It's been a different kind of year for shares of AT&T (T 0.60%) and Frontier Communications (FTR).

AT&T shares have underperformed the broad market indices such as the S&P 500 over the past 12 months by a fair degree. However, AT&T's lackluster trading pales in comparison with that of Frontier stock, which has lost roughly three-quarters of its value over the past year.

FTR Chart

FTR data by YCharts

However, stocks that have fallen out of favor with investors can sometimes make for interesting buys. So let's analyze shares of AT&T and Frontier across three important investing parameters to determine which stock looks like the better buy today.

Financial fortitude

Operating in the same industry, both companies have business models that are heavily predicated on the use of debt to fund their asset bases. To see what I mean, look at these four important measures of liquidity and solvency for the two companies:

Company

Cash and Investments

Debt

Cash From Operations

Current Ratio

Frontier Communications

$341 million

$17.8 billion

$2.0 billion

0.6

AT&T

$14.8 billion

133.2 billion

$40.6 billion

0.9

Data sources: AT&T  and Frontier Communications investor relations, Yahoo! Finance. 

While the two companies' capital structures should appear similar, AT&T is in significantly better shape than Frontier.
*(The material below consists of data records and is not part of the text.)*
-- ==== Sys2Proof/Laws/Exec.lean ====
section
/-! SUPPORT. Each arm of the dispatch as an equation. -/

namespace Sys2Proof.Machine
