/-- A command that can claim, one that can leave, one that is done, a faulted one; UPROG and SCALE; a step of a Tray with credit and without. -/
theorem witness_MatrixCommandsRun :
    let claimed : MxPart := { part0 with aSlot := some slot0, bSlot := some slot0 }
    let s := withMx [mxC .ready part0]
    let l := withMx [mxC .ready claimed]
    let d := withMx [{ mxC .dispatched { claimed with done := true } with dest := 0xFE00100000, tok := true }]
    let f := withMx [{ mxC .ready { claimed with done := true } with fault := some { cause := 0x25, val := 0, info := 0 } }]
    (∀ c ∈ [mxC .ready part0, { mxC .ready part0 with kind := .scale }, { mxC .ready part0 with kind := .uprog }],
      (withMx [c]).hart.mx.queue = [c] ∧ c.stage = .ready ∧ c.dead = false ∧ c.fault = none ∧ ∀ p ∈ c.parts, (withMx [c]).mxFront c.stamp p.core = true) ∧
      someAnd (s.ownHandle 2 5) (fun h => someAnd (h.ring (h.keyFor 0)) (fun r => (r.slot r.head).st = .full) = true) = true ∧
      l.mxDispatchFault 0 (mxC .ready claimed) claimed = none ∧
      (∀ dh ∈ [5, 0x3FF], let c : MxCmd := { mxC .ready claimed with kind := .trn, afmt := 0x12, bfmt := 0x12, cfmt := 0x12, dh := dh }
        let s := withH (withMx [c]) { hnd { st := .full, len := 1024 } {} with slotsz := 1024, rings := [(512, { slots := [{ st := .full, len := 1024 }, {}], tail := 1 })] }
        s.mxDispatchFault 0 c claimed = none ∧ c.pass = false ∧ s.hart.sb = [] ∧
          someAnd (s.ownHandle 2 5) (fun h => someAnd (h.ring (h.keyFor 0)) (fun r => (r.slot r.tail).st = .free ∧
            (let seg := s.nearForm (0, h.range (h.keyFor 0) (r.tail * h.slotsz) c.boxLen); s.entriesFree [seg] [seg] = true)) = true) = true) ∧
      (d.splits = [] ∧ d.pausedByMove (mxOwner 0 1) = false) ∧ (∀ c ∈ d.hart.mx.queue, c.stage = .dispatched ∧ (∀ p ∈ c.parts, p.done = true) ∧ d.allActive c.locks c.lands = true ∧ d.hart.mx.tokens.length < 8 ∧ c.seqs ≠ [] ∧
        d.destTile 0 c = none ∧ 0 < c.boxLen ∧ c.wC = 32 ∧ d.destKeys 0 c 0 c.boxLen = (List.range c.boxLen).map fun b => l1Key 0 (0x100000 + b)) ∧
      (∀ c ∈ f.hart.mx.queue, c.fault.isSome = true ∧ c.kn = false ∧ c.undo = []) ∧ (base.tray 0).droop = none ∧ base.tileStep 0 = none := by decide +kernel

/-- A block of each kind of command that can be computed on core 0, and its operands. -/
theorem witness_MatrixCommandsRun_steps :
    let claimed : MxPart := { part0 with aSlot := some slot0, bSlot := some { slot0 with slot := 1 } }
    ∀ kind ∈ [MxKind.mma, .trn, .scale],
      let c : MxCmd := { mxC .dispatched claimed with kind := kind, dest := 0xFE00100000, acc := true }
      let s := withMx [c]
      let ok {α : Type} (r : Except (Option (Word × Nat)) α) : Bool := match r with | .ok _ => true | .error _ => false
      s.frontPart 0 = some (0, c, claimed) ∧ s.hart.mx.queue.head? = some c ∧ c.fault = none ∧ c.dead = false ∧ s.allActive c.locks c.lands = true ∧
        s.pausedByMove (mxOwner 0 c.seq) = false ∧ s.m.flips = [] ∧ c.sp = false ∧ c.up = 0 ∧ c.fc = false ∧ c.inj = none ∧ ok (s.readC 0 c claimed) = true ∧
        (kind = .mma → ok (s.readOp 0 c.env c.afmt (c.shapeA 0).2 slot0 ((List.range 8).flatMap fun i => (List.range 16).map fun k => (i, k))) = true ∧
          ok (s.readOp 0 c.env c.bfmt (c.shapeB 0).2 { slot0 with slot := 1 } ((List.range 16).flatMap fun k => (List.range 8).map fun j => (k, j))) = true) ∧
        (kind = .trn → s.trnSource c slot0 = none ∧ ∀ i < 8, ∀ j < 8, let offs := opBytes c.afmt c.n i j
          (match s.mxRead 0 (fun x => s.slotVa slot0 (offs.getD x 0)) (offs.map (s.slotKey slot0)) with | .ok _ => true | _ => false) = true) := by decide +kernel

/-- The first three steps of a command: its two slots are claimed, and it leaves for the array. -/
theorem test_matrix_dispatch :
    let run (s : State) : State := after (exec (.mxDispatch 0) s)
    let s : State := withH (withMx [mxC .ready part0]) { hnd { st := .full, len := 1024 } { st := .full, len := 1024 } with cons := true, slotsz := 1024 }
    let t := run (run (run s))
    t.hart.mx.queue.map (fun c => (c.stage, c.parts.map fun p => (p.aSlot.map (·.slot), p.bSlot.map (·.slot)))) = [(.dispatched, [(some 0, some 1)])] ∧
      (t.handle? 5).map (fun h => h.rings.map fun r => r.2.head) = some [0] := by decide +kernel

/-- A step that the queue of core 0 can run, held by the arbiter and given to it next; a current that falls at once to 0, 500 ns and 0 ns later. -/
theorem witness_TileSteps :
    let claimed : MxPart := { part0 with aSlot := some slot0, bSlot := some slot0 }
    let s := withMx [{ mxC .dispatched claimed with dest := 0xFE00100000 }]
    let held : State := { s with m := { s.m with trays := [(0, { arb := 0, credit := 1 })] } }
    let next : State := { s with m := { s.m with trays := [(0, { arb := 6, credit := 0 })] } }
    let falls (t : Nat) : State := { base with m := { base.m with timeBase := t, trays := [(0, { spent := [(0, 10000000000)] })] } }
    ((falls 1500).falling = true ∧ ((falls 1500).tray 1).droop = none ∧ (falls 1500).tileStep 1 = none) ∧ (falls 1000).falling = false ∧
    (∀ x ∈ [held, next], (x.tray 0).droop = none ∧ (x.coreStep1 0).isSome = true) ∧ (held.tray 0).credit ≠ 0 ∧ (next.tray 0).credit = 0 ∧
      0 = ((next.tray 0).arb + 1 + 1) % 8 ∧ next.coreStep1 7 = none := by decide +kernel

/-- A channel with a read pending that owes 0 and 7 refreshes, and none pending that owes 0 and 3; a line without its sector, and none; a
bank under refresh, with a read that waits for it and without. -/
theorem witness_Channels :
    let ch (c : Chan) (l2 : List (Nat × L2Line)) : State := { base with m := { base.m with chans := [(255, c)], l2 := l2 } }
    let at0 := hbmKey 255 0x5FFFFFC0
    let s := ch { reads := [at0 / 64] } [(lineKey at0, { way := 0 })]
    let r := ch { all := true } []
    let o (t : Nat) : State := let x := ch { others := [(at0 / 64 - 1, 0)] } []; { x with m := { x.m with mxStamp := t } }
    0x5FFFFFC0 + 64 ≤ 0x60000000 ∧ (∀ far, base.writeWaits (keysFrom at0 64) false far = false) ∧ (base.l2Line (lineKey at0) true).isSome = true ∧
      (r.bankHeld .other at0 = true ∧ (tget {} r.m.chans 255).stallFrom = none) ∧ (∃ j < 64, base.needsFill (hbmKey 255 0x5FFFFFC0 + j) false = true) ∧
      (base.bankHeld .other at0 = false ∧ base.outrun .other at0 = false ∧ base.readerWait .other at0 = none) ∧
      ((o 1).bankHeld .other at0 = false ∧ (o 1).outrun .other at0 = true ∧ (o 1).readerWait .other at0 = none) ∧
      ((o 1).othersGo 255 = some (at0 / 64 - 1) ∧ (o 1).waitsAt 255 1 = true ∧ (o 0).waitsAt 255 0 = false) ∧
      (∀ j < 64, (ch {} [(lineKey at0, { way := 0, v := 0xF })]).needsFill (at0 + j) false = false) ∧ at0 / 64 ∈ (tget {} s.m.chans 255).reads ∧
      tget? (ch { reads := [at0 / 64] } []).m.l2 (lineKey at0) = none ∧ someAnd (tget? s.m.l2 (lineKey at0)) (fun y => y.v.getLsbD (0x5FFFFFC0 / 64 % 4) = false) = true ∧
      (∀ c ∈ [({ reads := [9] } : Chan), { reads := [9], owed := 7 }, {}, { owed := 3 }, { allWait := true, allAt := 0 }, { all := true, stallFrom := some 0 }, { banks := [3] }], tget {} (ch c []).m.chans 255 = c) := by
  decide +kernel

theorem test_refresh_slots :
    let ch (c : Chan) : State := { base with m := { base.m with chans := [(0, c)] } }
    nextAnd (.refreshSlot 0) (ch { reads := [9], owed := 7 }) (fun t => tget {} t.m.chans 0 = { reads := [9], owed := 7, allWait := true, forced := 1 }) = true ∧
      nextAnd (.refreshSlot 0) (ch { owed := 1, p := 15 }) (fun t => tget {} t.m.chans 0 = { owed := 0, p := 1, banks := [0, 15] }) = true := by decide +kernel

theorem test_sector_fill :
    let s : State := { base with m := { base.m with chans := [(0, { reads := [hbmKey 0 64 / 64] })], l2 := [(lineKey (hbmKey 0 64), { way := 0 })] } }
    nextAnd (.sectorFill 0 64 true) s (fun t => tget? t.m.l2 (lineKey (hbmKey 0 64)) = some { way := 0, v := 2, poison := 2 }) = true := by decide +kernel

/-- A Tray in transition, in a hold, hot and cool, at the bounds of each temperature; a window above and at its cap; an active port. -/
theorem witness_Power :
    let tr (t : Tray) : State := { base with m := { base.m with trays := [(511, t)] } }
    let pw (e : Nat) : State := { base with m := { base.m with power := { base.m.power with droophold := 5, dieSpent := [(0, [(7, e)])] } } }
    ((tr { trans := some (3, 5) }).tray 511).trans = some (3, 5) ∧ ((tr { droop := some 7 }).tray 511).droop = some 7 ∧ base.m.power.droophold = 0 ∧ (pw 0).m.power.droophold ≠ 0 ∧
      (let b := base.m.power.pcap * 16000000000
       heldEnergy base.m.windowEnergy b ≤ b ∧ b < heldEnergy (pw 0x200000000000).m.windowEnergy b) ∧
      (tget {} ({ base with m := { base.m with host := { base.m.host with links := [(15, { st := .active })] } } } : State).m.host.links 15).st = .active ∧
      (tr { hot := true, crit := true }).tray 511 = { hot := true, crit := true } := by decide +kernel

theorem test_thermal_warning_and_trip :
    nextAnd (.thermalWarn 0 95) base (fun t => (t.tray 0).hot = true ∧ t.hart.asy.map (·.cause) = [0x50]) = true ∧
      nextAnd (.thermalTrip 0 115) base (fun t => t.m.stopped = true) = true := by decide +kernel

/-! ### Events: scheduling, placing, stopping, moving -/

/-- A launch record of context 2, PRIO 0, one Tray, object 1 at its first head, 16 bytes of arguments from 0xFE00003000 to L1 offset 0x5000. -/
def lrec0 : BitVec 512 := BitVec.ofNat 512 (2 + 2 ^ 16 + 2 ^ 64 + 2 * 2 ^ 96 + 0xFE00003000 * 2 ^ 128 + 16 * 2 ^ 192 + 0x5000 * 2 ^ 224)
def launch0 : Launch := { lrec := lrec0, ctx := 2, parent := none, host := true }

/-- Context 2 with a code object of one line of text, and nothing placed. -/
def launchS (txn : Txn) (l : List Launch) : State :=
  let o : CodeObj := {
    handle := 1, img := { bytes := splitBytes 64 (0x40 * 2 ^ 64) ++ splitBytes 64 (lineOf 0 0), fns := [] }, textVa := 0x40000, textPa := 0, lines := 1
    fns := [(0, 1, .published)], maps := [], waits := [] }
  { m := { State.reset.m with
      ctxs := [(2, { regions := [(0, 0xFFC00F1F)], objs := [o] })], mem := [(0x3000, 9#8)], dist := { queues := [(16, l)], txn := txn } } }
AT&T carries about 11% of its total debt burden in cash and investments, and it generates annual cash flows from operations equivalent to 30% of its debt. In both regards, Frontier has far less margin for error. The regional telecom player holds a mere 1.9% of its borrowings in liquid assets, and its annual cash flows amount of 11.2% of its debt. That's not necessarily a death knell, though it is indicative of some of the long-term challenges the company faces. Either way, AT&T's clearly superior financial profile makes it the winner here.

Winner: AT&T.

An upward-pointing view of a cluster of telecom towers.

Image source: Getty Images.

Durable competitive advantages

Here's where the differences between the two telecom providers comes into clearer focus. Frontier provides landline telephone, broadband, and cable services to customers across 29 states. Those services represent the old guard of the telecom world. Frontier purchased Verizon's landline telecom operations in California, Texas, and Florida last year for $10.5 billion, in a deal that dramatically increased the company's debt burden.
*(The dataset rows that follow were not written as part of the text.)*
-- ==== Sys2Proof/Decode.lean ====
section
/-! DEFINITION. The Fetch/Decoder's mapping (30_encoding.md): the opcode map of R78 as the 16 by 16 grid the spec
prints, the CB forms of R79, the minimal profile of R84; for every row its form, and for every form its format,
length, record and, for the encoder, its opcode byte by the field patterns of R72. The map and the encoder are
written from two different tables of the spec, so that they check each other. -/

namespace Sys2Proof

/-! ## The opcode map (R78): one definition per line of the grid, a dash is `none` -/

/-- Opcodes 0x00 to 0x0F. -/
def opcodeLine0 : List (Option Instr) :=
  [some .nop, some .ldBC_d16, some .ldIndBC_A, some .incBC, some .incB, some .decB,
   some .ldB_d8, none, none, some .addHL_BC, some .ldA_indBC, some .decBC, some .incC,
   some .decC, some .ldC_d8, none]

/-- Opcodes 0x10 to 0x1F. -/
def opcodeLine1 : List (Option Instr) :=
  [none, some .ldDE_d16, some .ldIndDE_A, some .incDE, some .incD, some .decD, some .ldD_d8,
   none, some .jr_r8, some .addHL_DE, some .ldA_indDE, some .decDE, some .incE, some .decE,
   some .ldE_d8, none]

/-- Opcodes 0x20 to 0x2F. -/
def opcodeLine2 : List (Option Instr) :=
  [some .jrNZ_r8, some .ldHL_d16, some .ldIndHLInc_A, some .incHL, some .incH, some .decH,
   some .ldH_d8, none, some .jrZ_r8, some .addHL_HL, some .ldA_indHLInc, some .decHL,
   some .incL, some .decL, some .ldL_d8, some .cpl]

/-- Opcodes 0x30 to 0x3F. -/
def opcodeLine3 : List (Option Instr) :=
  [some .jrNC_r8, none, some .ldIndHLDec_A, none, some .incIndHL, some .decIndHL,
   some .ldIndHL_d8, none, some .jrC_r8, none, some .ldA_indHLDec, none, some .incA, some .decA,
   some .ldA_d8, none]

/-- Opcodes 0x40 to 0x4F. -/
def opcodeLine4 : List (Option Instr) :=
  [some .ldB_B, some .ldB_C, some .ldB_D, some .ldB_E, some .ldB_H, some .ldB_L,
   some .ldB_indHL, some .ldB_A, some .ldC_B, some .ldC_C, some .ldC_D, some .ldC_E,
   some .ldC_H, some .ldC_L, some .ldC_indHL, some .ldC_A]

/-- Opcodes 0x50 to 0x5F. -/
def opcodeLine5 : List (Option Instr) :=
  [some .ldD_B, some .ldD_C, some .ldD_D, some .ldD_E, some .ldD_H, some .ldD_L,
   some .ldD_indHL, some .ldD_A, some .ldE_B, some .ldE_C, some .ldE_D, some .ldE_E,
   some .ldE_H, some .ldE_L, some .ldE_indHL, some .ldE_A]

/-- Opcodes 0x60 to 0x6F. -/
def opcodeLine6 : List (Option Instr) :=
  [some .ldH_B, some .ldH_C, some .ldH_D, some .ldH_E, some .ldH_H, some .ldH_L,
   some .ldH_indHL, some .ldH_A, some .ldL_B, some .ldL_C, some .ldL_D, some .ldL_E,
   some .ldL_H, some .ldL_L, some .ldL_indHL, some .ldL_A]

/-- Opcodes 0x70 to 0x7F. -/
def opcodeLine7 : List (Option Instr) :=
  [some .ldIndHL_B, some .ldIndHL_C, some .ldIndHL_D, some .ldIndHL_E, some .ldIndHL_H,
   some .ldIndHL_L, none, some .ldIndHL_A, some .ldA_B, some .ldA_C, some .ldA_D, some .ldA_E,
   some .ldA_H, some .ldA_L, some .ldA_indHL, some .ldA_A]

/-- Opcodes 0x80 to 0x8F. -/
def opcodeLine8 : List (Option Instr) :=
  [some .addA_B, some .addA_C, some .addA_D, some .addA_E, some .addA_H, some .addA_L,
   some .addA_indHL, some .addA_A, none, none, none, none, none, none, none, none]

/-- Opcodes 0x90 to 0x9F. -/
def opcodeLine9 : List (Option Instr) :=
  [none, none, none, none, none, none, none, none, none, none, none, none, none, none, none, none]

/-- Opcodes 0xA0 to 0xAF. -/
def opcodeLineA : List (Option Instr) :=
  [none, none, none, none, none, none, none, none, some .xorB, some .xorC, some .xorD,
   some .xorE, some .xorH, some .xorL, some .xorIndHL, some .xorA]

/-- Opcodes 0xB0 to 0xBF. -/
def opcodeLineB : List (Option Instr) :=
  [none, none, none, none, none, none, none, none, none, none, none, none, none, none, none, none]

/-- Opcodes 0xC0 to 0xCF. -/
def opcodeLineC : List (Option Instr) :=
  [none, none, some .jpNZ_a16, some .jp_a16, none, none, some .addA_d8, none, none, none,
   some .jpZ_a16, none, none, none, none, none]

/-- Opcodes 0xD0 to 0xDF. -/
def opcodeLineD : List (Option Instr) :=
  [none, none, some .jpNC_a16, none, none, none, none, none, none, none, some .jpC_a16, none,
   none, none, none, none]

/-- Opcodes 0xE0 to 0xEF. -/
def opcodeLineE : List (Option Instr) :=
  [none, none, none, none, none, none, none, none, none, some .jpHL, none, none, none, none,
   some .xorD8, none]

/-- Opcodes 0xF0 to 0xFF. -/
def opcodeLineF : List (Option Instr) :=
  [none, none, none, some .di, none, none, none, none, none, none, none, none, none, none, none,
   none]

/-- The one-byte map of R78, 256 entries. -/
def opcodeMap : List (Option Instr) :=
  opcodeLine0 ++ opcodeLine1 ++ opcodeLine2 ++ opcodeLine3 ++ opcodeLine4 ++ opcodeLine5 ++ opcodeLine6 ++ opcodeLine7
    ++ opcodeLine8 ++ opcodeLine9 ++ opcodeLineA ++ opcodeLineB ++ opcodeLineC ++ opcodeLineD ++ opcodeLineE ++ opcodeLineF

/-- The eight CB forms (R79): sub-opcodes 0x20 to 0x27. -/
def cbMap : List Instr :=
  [.slaB, .slaC, .slaD, .slaE, .slaH, .slaL, .slaIndHL, .slaA]

/-- The row of a one-byte opcode in the extended profile (R78). -/
def oneByteRow (op : Byte) : Option Instr := (opcodeMap[op.toNat]?).join

/-- The row of a second byte after the prefix 0xCB (R79): `s[7:3] = 0b00100` selects one of eight. -/
def cbRow (sub : Byte) : Option Instr :=
  if sub.toNat / 8 = 4 then cbMap[sub.toNat % 8]? else none

/-- The prefix byte (R79). -/
def cbPrefix : Byte := 0xCB#8

/-- Whether the Decoder reads the byte at `pc0 + 1` itself: after the prefix, in the extended profile alone
(R79, R84). -/
def Profile.readsSecond : Profile → Byte → Bool
  | .extended, op => op == cbPrefix
  | .minimal, _ => false

/-- The table of the minimal profile (R84): three rows. -/
def minimalRow (op : Byte) : Option Instr :=
  if op = 0x00#8 then some .nop
  else if op = 0xAF#8 then some .xorA
  else if op = 0xC3#8 then some .jp_a16
  else none

/-- The Decoder (R70, R76): total. `sub` is the byte at `pc0 + 1`; it counts only where the profile reads it. -/
def decode (p : Profile) (op sub : Byte) : Decoded :=
  match p with
  | .minimal =>
    match minimalRow op with
    | some i => .row i
    | none => .undefined op none
  | .extended =>
    if op = cbPrefix then
      match cbRow sub with
      | some i => .row i
      | none => .undefined op (some sub)
    else
      match oneByteRow op with
      | some i => .row i
      | none => .undefined op none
The long-term outlook appears unfavorable for Frontier, as the secular trend away from landline services seems almost certain to continue. In its most recent quarterly report, Frontier saw residential and business subscribers decline by 3% and 4%, respectively.  Today, the company serves a mere 5.2 million customers, which pales in comparison with larger players such as AT&T.
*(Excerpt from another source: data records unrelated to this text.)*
-- ==== Sys2Proof/Machine/Ops.lean ====
section
/-! DEFINITION. The shared operations on registers, program counter and memory, halt entry and RESET
(10_state.md, 20_memory.md, 60_exceptions.md R224, 70_reset_and_hazards.md R250). -/

namespace Sys2Proof.Machine

/-! ## The register file (10_state.md R10 to R14) -/

/-- The value of an 8-bit register. -/
def State.r8 (s : State) : Reg8 → Byte
  | .a => s.a | .b => s.b | .c => s.c | .d => s.d | .e => s.e | .h => s.h | .l => s.l

/-- The assignment of an 8-bit register. -/
def State.setR8 (s : State) (r : Reg8) (v : Byte) : State :=
  match r with
  | .a => { s with a := v }
  | .b => { s with b := v }
  | .c => { s with c := v }
  | .d => { s with d := v }
  | .e => { s with e := v }
  | .h => { s with h := v }
  | .l => { s with l := v }

/-- The first-named register of a pair, its high byte (R12). -/
def highReg : Pair → Reg8
  | .bc => .b | .de => .d | .hl => .h

/-- The second-named register of a pair, its low byte (R12). -/
def lowReg : Pair → Reg8
  | .bc => .c | .de => .e | .hl => .l

/-- The value of a pair: first-named register high (R12, R13). -/
def State.pair (s : State) (p : Pair) : Word := composeWord (s.r8 (highReg p)) (s.r8 (lowReg p))

/-- The assignment of a pair: split into its two registers (R12, R14). -/
def State.setPair (s : State) (p : Pair) (v : Word) : State :=
  (s.setR8 (highReg p) (highByte v)).setR8 (lowReg p) (lowByte v)

/-- `x[name]` (R13): an 8-bit register is zero-extended. -/
def State.readReg (s : State) : RegName → Word
  | .r8 r => zext16 (s.r8 r)
  | .pair p => s.pair p

/-- `x[name] <- v` (R14): an 8-bit register takes `v[7:0]`. -/
def State.writeReg (s : State) (n : RegName) (v : Word) : State :=
  match n with
  | .r8 r => s.setR8 r (lowByte v)
  | .pair p => s.setPair p v

/-! ## The program counter (10_state.md R18) -/

/-- `pc <- t`. -/
def State.setPc (s : State) (t : Addr) : State := { s with pc := t }

/-- Advance-PC (40_step_operands.md R104): `pc <- (pc + n) mod 2^16`. -/
def State.advance (s : State) (n : Nat) : State := s.setPc (s.pc + BitVec.ofNat 16 n)

/-! ## A buffer as a list in canonical form -/

/-- What an offset that is not listed holds: the reset value of every RAM byte (10_state.md R30); for the ROM
buffer a matter of representation, its bytes being the image's (log 2). -/
def Memory.unlisted : Byte := 0x00#8

/-- The canonical form: offsets strictly rising, no entry equal to `Memory.unlisted`. -/
def Memory.wf (m : Memory) : Bool :=
  decide (m.Pairwise fun x y => x.1 < y.1) && m.all fun x => x.2 != Memory.unlisted

/-- Every listed offset is below `n`. -/
def Memory.below (m : Memory) (n : Nat) : Bool := m.all fun x => decide (x.1 < n)

/-- The byte at an offset. -/
def Memory.read : Memory → Nat → Byte
  | [], _ => Memory.unlisted
  | (k, v) :: rest, off => if k = off then v else Memory.read rest off

/-- The buffer without the entry at an offset. -/
def Memory.erase (m : Memory) (off : Nat) : Memory := m.filter fun x => x.1 != off

/-- An entry put in its place. -/
def Memory.insert : Memory → Nat → Byte → Memory
  | [], off, v => [(off, v)]
  | (k, w) :: rest, off, v => if off < k then (off, v) :: (k, w) :: rest else (k, w) :: Memory.insert rest off v

/-- The buffer with the byte at `off` set to `v`; writing `Memory.unlisted` leaves no entry. -/
def Memory.write (m : Memory) (off : Nat) (v : Byte) : Memory :=
  if v = Memory.unlisted then m.erase off else (m.erase off).insert off v

/-- The buffer that holds `bytes` from offset `off` on. -/
def Memory.ofBytes : Nat → List Byte → Memory
  | _, [] => []
  | off, v :: rest =>
    if v = Memory.unlisted then Memory.ofBytes (off + 1) rest else (off, v) :: Memory.ofBytes (off + 1) rest

/-! ## The Memory Interface Controller (20_memory.md) -/

/-- `translateAddr` (R42): the buffer and offset an address selects, or nothing ("unmapped address"). -/
def translateAddr (addr : Addr) : Option (Region × Nat) :=
  if addr.toNat = 0x0000 then none
  else if addr.toNat < 0x8000 then some (.rom, addr.toNat)
  else if 0xC000 < addr.toNat ∧ addr.toNat < 0xE000 then some (.ram, addr.toNat - 0xC000)
  else if 0xE000 < addr.toNat ∧ addr.toNat < 0xFE00 then some (.ram, addr.toNat - 0xE000)
  else none

/-- InvalidAddress (60_exceptions.md R222). -/
def invalidAddress (addr : Addr) : Trap :=
  { cause := .invalidAddress, faultAddr := some addr, sub := none }

/-- RomRange (60_exceptions.md R226). -/
def romRange (addr : Addr) : Trap :=
  { cause := .romRange, faultAddr := some addr, sub := none }

/-- Where an access to `addr` lands, or why it fails: the first two lines of R45 and of R46. -/
def State.locate (s : State) (addr : Addr) : Except Trap (Region × Nat) :=
  match translateAddr addr with
  | none => .error (invalidAddress addr)
  | some (.rom, off) => if s.romLen ≤ off then .error (romRange addr) else .ok (.rom, off)
  | some (.ram, off) => .ok (.ram, off)

/-- The byte of a buffer. -/
def State.buffer (s : State) (loc : Region × Nat) : Byte :=
  match loc.1 with
  | .rom => s.rom.read loc.2
  | .ram => s.ram.read loc.2

/-- The assignment of a byte of a buffer. -/
def State.setBuffer (s : State) (loc : Region × Nat) (v : Byte) : State :=
  match loc.1 with
  | .rom => { s with rom := s.rom.write loc.2 v }
  | .ram => { s with ram := s.ram.write loc.2 v }

/-- `MemRead(addr, 1)` (R45). -/
def State.readByte (s : State) (addr : Addr) : Except Trap Byte :=
  match s.locate addr with
  | .error t => .error t
  | .ok loc => .ok (s.buffer loc)

/-- `MemWrite(addr, 1, v)` (R46). -/
def State.writeByte (s : State) (addr : Addr) (v : Byte) : Except Trap State :=
  match s.locate addr with
  | .error t => .error t
  | .ok loc => .ok (s.setBuffer loc v)

/-- `MemRead(addr, 2)` (R47): low byte first, `addr + 1` modulo 2^16. -/
def State.readWord (s : State) (addr : Addr) : Except Trap Word :=
  match s.readByte addr with
  | .error t => .error t
  | .ok lo =>
    match s.readByte (addr + 1#16) with
    | .error t => .error t
    | .ok hi => .ok (composeWord hi lo)

/-- `MemWrite(addr, 2, v)` (R48): the high byte at `addr + 1` first, then the low byte at `addr`; if the second
write fails the first stays. -/
def State.writeWord (s : State) (addr : Addr) (v : Word) : Result :=
  match s.writeByte (addr + 1#16) (highByte v) with
  | .error t => .raised t s
  | .ok s1 =>
    match s1.writeByte addr (lowByte v) with
    | .error t => .raised t s1
    | .ok s2 => .done s2

/-- The bytes at ascending addresses from `addr` on, as an image loader places them: a byte at an address that is
not backed goes nowhere. -/
def State.placeBytes (s : State) (addr : Addr) : List Byte → State
  | [] => s
  | v :: rest =>
    match s.writeByte addr v with
    | .error _ => State.placeBytes s (addr + 1#16) rest
    | .ok s1 => State.placeBytes s1 (addr + 1#16) rest

/-! ## Halt entry and RESET -/

/-- Halt entry (60_exceptions.md R224): STATUS and HALTREC are written and nothing else; `pc` and every earlier
write stay as the step left them. -/
def State.takeHalt (s : State) (ph : Phase) (pc0 : Addr) (opcode : Option Byte) (t : Trap) : State :=
  { s with
    status := .halted
    haltRec :=
      { cause := t.cause, phase := ph, addr := pc0, opcode := opcode, sub := t.sub, faultAddr := t.faultAddr } }

/-- RESET (70_reset_and_hazards.md R250; 10_state.md R30), the one way out of Halted (60_exceptions.md R231): every
piece of state is rebuilt from the image, nothing survives. -/
def State.resetWith (image : List Byte) : State :=
  { a := 0x01#8, b := 0x00#8, c := 0x13#8, d := 0x00#8, e := 0xD8#8, h := 0x01#8, l := 0x4D#8
    z := false, cy := false
    pc := Config.resetPc
    romLen := image.length
    rom := Memory.ofBytes 0 image
    ram := []
    status := .running
    haltRec := HaltRec.cleared }

end Sys2Proof.Machine
end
On the other hand, AT&T continues to position itself to benefit from the ongoing shifts in the telecom space. It's the second largest U.S. provider of wireless services, which have become the anchor of today's telecom bundles. Moreover, its 134 million subscribers narrowly trail Verizon's 146 million, and the two stand head-and-shoulders above the third- and fourth-place providers, T-Mobile and Sprint.

Perhaps more importantly, though, AT&T is set to acquire TV motion picture production powerhouse Time Warner for $85.4 billion. This deal should eventually allow AT&T to be among the first telecom providers to offer over-the-top cable services that stream to consumers' wireless devices. And that move should help AT&T counter the continued assault on the cable space from tech companies such as Alphabet's YouTube TV. 

In nearly every sense, then, AT&T is a stronger company then Frontier.

Winner: AT&T.

Valuation

Let's compare how shares of Frontier and AT&T are valued. Here's a snapshot of three of the most popular valuation metrics for the two companies.

Company

P/E

Forward P/E

P/Cash Flow

Frontier Communications

N/A

N/A

0.7

AT&T

18.3

12.7

6.2

Data sources: Yahoo! Finance, Reuters. 

The different dynamics of the two companies' businesses are pretty well reflected in their valuation. Frontier produced a net loss over the past 12 months, and those losses are expected to widen in the year ahead. Contrast that with AT&T, which is expected to increase its EPS both this year and next.  

There's not much of a comparison here. If the long-term outlook for Frontier weren't so negative, you might be able to look for some kind of contrarian investment thesis. However, that probably isn't the case, which makes AT&T an easy winner of this category.

Winner: AT&T.

And the winner is... AT&T

AT&T is an undeniably better investment than Frontier, which seems destined to continue to bleed customers. AT&T's savvy moves position it in the growth areas in the telecom space, which bode well for the company's continued EPS and dividend growth in the years to come.